“A Cresap tem de ter um papel mais activo na avaliação dos gestores”
João Bilhim, presidente da comissão que recruta os dirigentes e gestores públicos, quer passar a avaliar o desempenho no exercício dos cargos. Ainda há 70 concursos atrasados, mas a Cresap estendeu o prazo até ao final desta semana.
Quantos concursos estavam por lançar até sexta-feira?
Estão em falta perto de 70. Do Ministério das Finanças, que era o mais atrasado, chegaram na sexta-feira os relativos à secretaria-geral e os da administração fiscal vão chegar [nesta] segunda-feira. A situação mais preocupante agora é a do Ministério do Emprego e da Segurança Social, que tem ainda em falta 20 concursos, que são por regra mais complexos. Do Ministério da Saúde chegou tudo a tempo.
Acredita que é possível serem todos publicados em Diário da República até ao final do ano?
Parece-me possível. Até porque sabem que não poderão pagar salários se não lançarem os concursos a tempo.
E se não lançarem a tempo?
Pode ser dada uma tolerância. O que importa é que, a 31 de Dezembro, todos os concursos estejam publicados em Diário da República, porque se não estiverem é de facto um problema porque os dirigentes deixam de estar abrangidos pela excepção prevista na lei e tem de ser cumprido o artigo que estabelece que ninguém pode estar mais de 90 dias em regime de substituição. Ou seja, no dia 1 de Janeiro de 2014, todo aquele que esteja neste regime para além desse prazo não pode receber salário na qualidade de substituto. As pessoas só agora é que começaram a perceber, porque andaram a empurrar isto com a barriga.

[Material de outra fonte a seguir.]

-- ==== Sys2Proof/Machine/Hull.lean ====
section
/-! DEFINITION. The Hull code (R403-R405): the Reed-Solomon (72, 64) code over the field of x^8 + x^4 + x^3 + x^2 + 1, its encoder and its
bounded-distance decoder. Polynomials are coefficient lists, lowest power first, but for codewords, which run from x^71 down. -/
namespace Sys2Proof.Machine

/-- Multiplication in the field (R403). -/
def gfMulGo : Nat → Nat → Nat → Nat → Nat
  | 0, _, _, acc => acc
  | n + 1, a, b, acc =>
    let acc := if b % 2 = 1 then acc ^^^ a else acc
    let a := if a < 128 then 2 * a else (2 * a) ^^^ 0x11D
    gfMulGo n a (b / 2) acc

/-- a × b. -/
def gfMul (a b : Nat) : Nat := gfMulGo 8 a b 0

/-- a^n. -/
def gfPow (a : Nat) : Nat → Nat
  | 0 => 1
  | n + 1 => gfMul a (gfPow a n)

/-- 1 ÷ a. -/
def gfInv (a : Nat) : Nat := gfPow a 254

/-- α^n (R403). -/
def alpha (n : Nat) : Nat := gfPow 2 (n % 255)

/-- Sum of polynomials. -/
def gfPolyAdd : List Nat → List Nat → List Nat
  | [], b => b
  | a, [] => a
  | x :: a, y :: b => (x ^^^ y) :: gfPolyAdd a b

/-- A polynomial times a constant. -/
def gfScale (c : Nat) (a : List Nat) : List Nat := a.map (gfMul c)

/-- Product of polynomials. -/
def gfPolyMul : List Nat → List Nat → List Nat
  | [], _ => []
  | x :: a, b => gfPolyAdd (gfScale x b) (0 :: gfPolyMul a b)

/-- Value of a polynomial. -/
def gfEval (a : List Nat) (x : Nat) : Nat := a.foldr (fun c v => c ^^^ gfMul x v) 0

/-- The generator g(x) (R403). -/
def hullGen : List Nat := (List.range 8).foldl (fun g i => gfPolyMul g [alpha i, 1]) [1]

/-- One division step: the remainder, highest power first, after the next symbol. -/
def hullStep (g : List Nat) (r : List Nat) (d : Nat) : List Nat :=
  let f := d ^^^ r.headD 0
  ((r.drop 1 ++ [0]).zip g).map (fun (e : Nat × Nat) => e.1 ^^^ gfMul f e.2)

/-- The parity symbols of 64 data symbols, p_7 first (R403). -/
def hullParity (data : List Nat) : List Nat :=
  let g := ((hullGen.take 8).reverse)
  data.foldl (hullStep g) (List.replicate 8 0)

/-- The codeword of 64 data symbols (R403). -/
def hullEncode (data : List Nat) : List Nat := data ++ hullParity data

/-- The stored symbols of a line (R405): every parity symbol of a poisoned line is inverted. -/
def hullStored (data : List Nat) (poison : Bool) : List Nat :=
  data ++ (hullParity data).map (fun p => if poison then p ^^^ 0xFF else p)

/-- Syndromes S_0 to S_7 of a received word. -/
def hullSyndrome (w : List Nat) : List Nat :=
  (List.range 8).map (fun i => let a := alpha i; w.foldl (fun v c => gfMul v a ^^^ c) 0)

/-- The syndrome of the inversion of a poisoned line (R405). -/
def poisonSyndrome : List Nat := hullSyndrome (List.replicate 64 0 ++ List.replicate 8 0xFF)

/-- Berlekamp and Massey's state: C, B, L, m and b. -/
structure BmState where
  c : List Nat
  b : List Nat
  l : Nat
  m : Nat
  d0 : Nat
  deriving DecidableEq, Repr

/-- One step on syndrome n. -/
def BmState.step (syn : List Nat) (s : BmState) (n : Nat) : BmState :=
  let d := (List.range (s.l + 1)).foldl (fun v i => v ^^^ gfMul (s.c.getD i 0) (if i ≤ n then syn.getD (n - i) 0 else 0)) 0
  if d = 0 then { s with m := s.m + 1 }
  else
    let c := gfPolyAdd s.c (List.replicate s.m 0 ++ gfScale (gfMul d (gfInv s.d0)) s.b)
    if 2 * s.l ≤ n then ⟨c, s.c, n + 1 - s.l, 1, d⟩ else { s with c := c, m := s.m + 1 }

/-- The error locator and its length. -/
def hullLocator (syn : List Nat) : BmState := (List.range 8).foldl (BmState.step syn) ⟨[1], [1], 0, 1, 1⟩

/-- The first 8 coefficients of S(x) × C(x). -/
def hullEvaluator (syn c : List Nat) : List Nat := (gfPolyMul syn c).take 8

/-- The formal derivative. -/
def gfDerive (a : List Nat) : List Nat := (enum (a.drop 1)).map (fun e => if e.1 % 2 = 0 then e.2 else 0)

/-- Symbols a mode corrects (R404). -/
def hullReach (mode : Nat) : Nat := match mode with | 0 => 4 | 1 => 2 | _ => 0

/-- The errors of a received word whose syndrome is not zero: (index, value) of each, none where the word is uncorrectable. -/
def hullErrors (mode : Nat) (w : List Nat) : Option (List (Nat × Nat)) :=
  let syn := hullSyndrome w
  let s := hullLocator syn
  if s.l > hullReach mode then none
  else
    let om := hullEvaluator syn s.c
    let dc := gfDerive s.c
    let found := (List.range 72).filterMap (fun j =>
      let x := alpha (71 - j)
      let xi := gfInv x
      if gfEval s.c xi = 0 then some (j, gfMul x (gfMul (gfEval om xi) (gfInv (gfEval dc xi)))) else none)
    if found.length ≠ s.l then none
    else
      let fixed := found.foldl (fun v e => modAt v e.1 (· ^^^ e.2)) w
      if (hullSyndrome fixed).all (· = 0) then some found else none

/-- What a read of a line returns (R404-R406). -/
inductive HullRead where
  | clean
  | poisoned
  /-- Corrected: the symbols that were in error. -/
  | corrected (symbols : List (Nat × Nat))
  | uncorrectable
  deriving DecidableEq, Repr

/-- Decode a received word (R404, R405). -/
def hullRead (mode : Nat) (w : List Nat) : HullRead :=
  let syn := hullSyndrome w
  if syn.all (· = 0) then .clean
  else if syn = poisonSyndrome then .poisoned
  else match hullErrors mode w with
    | some es => .corrected es
    | none => .uncorrectable

end Sys2Proof.Machine
end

Até quando dará essa tolerância de tempo?
No máximo até ao final da semana.
Por que razão passou a publicar os resultados concursos na data em que envia os nomes para o Governo?
Até ao concurso para o Turismo de Portugal só colocava no site as propostas depois de o membro do Governo ter nomeado. A partir desse caso, e como havia uma forte pressão, achei que esta prática tinha de ser alterada, no sentido de aumentar a transparência. Isso tem uma outra vantagem. Como a lei não impõe uma data para o membro do Governo proceder à nomeação esta prática também faz uma certa pressão.
Quanto tempo demorará a terminar os concursos que faltam?
Para terminar devo ter uns 200 concursos, entre os que estão a decorrer e os que falta lançar. Vou ter um primeiro semestre do próximo ano a fazer avaliações curriculares e entrevistas. Não tenho esperança de ter tudo terminado antes do Verão do próximo ano.
Em relação aos casos atípicos, como os agrupamentos de centros de saúde, já há uma decisão definitiva sobre se devem passar pela Cresap ou continua ao critério de cada membro do Governo?
Continua ao critério de cada membro do Governo. O ministro da Saúde entendeu que não nomeava ninguém sem passar por aqui, os outros não são obrigados. As universidades, por exemplo, têm que passar pela Cresap: o director dos serviços jurídicos ou dos serviços sociais são directores-gerais. A lei obriga a abrir concurso.
Mas nos casos em que não é claro há ministros que não têm tido tanta sensibilidade?
Francamente não sei os casos concretos onde isso poderá ter acontecido. A nossa estrutura é mínima e nem sequer tenho a capacidade de saber. Temos cada vez mais trabalho, os reguladores são obrigados a vir à Cresap e os administradores das empresas municipais, a partir do momento em que lhes passou a ser aplicado o Estatuto do Gestor Público, também. Já tive pedidos da Cámara de Lisboa a perguntar como se interpreta e a minha posição é que o nome dos administradores deve vir à Cresap. O parecer não é vinculativo como para os restantes administradores de empresas públicas, mas têm de vir.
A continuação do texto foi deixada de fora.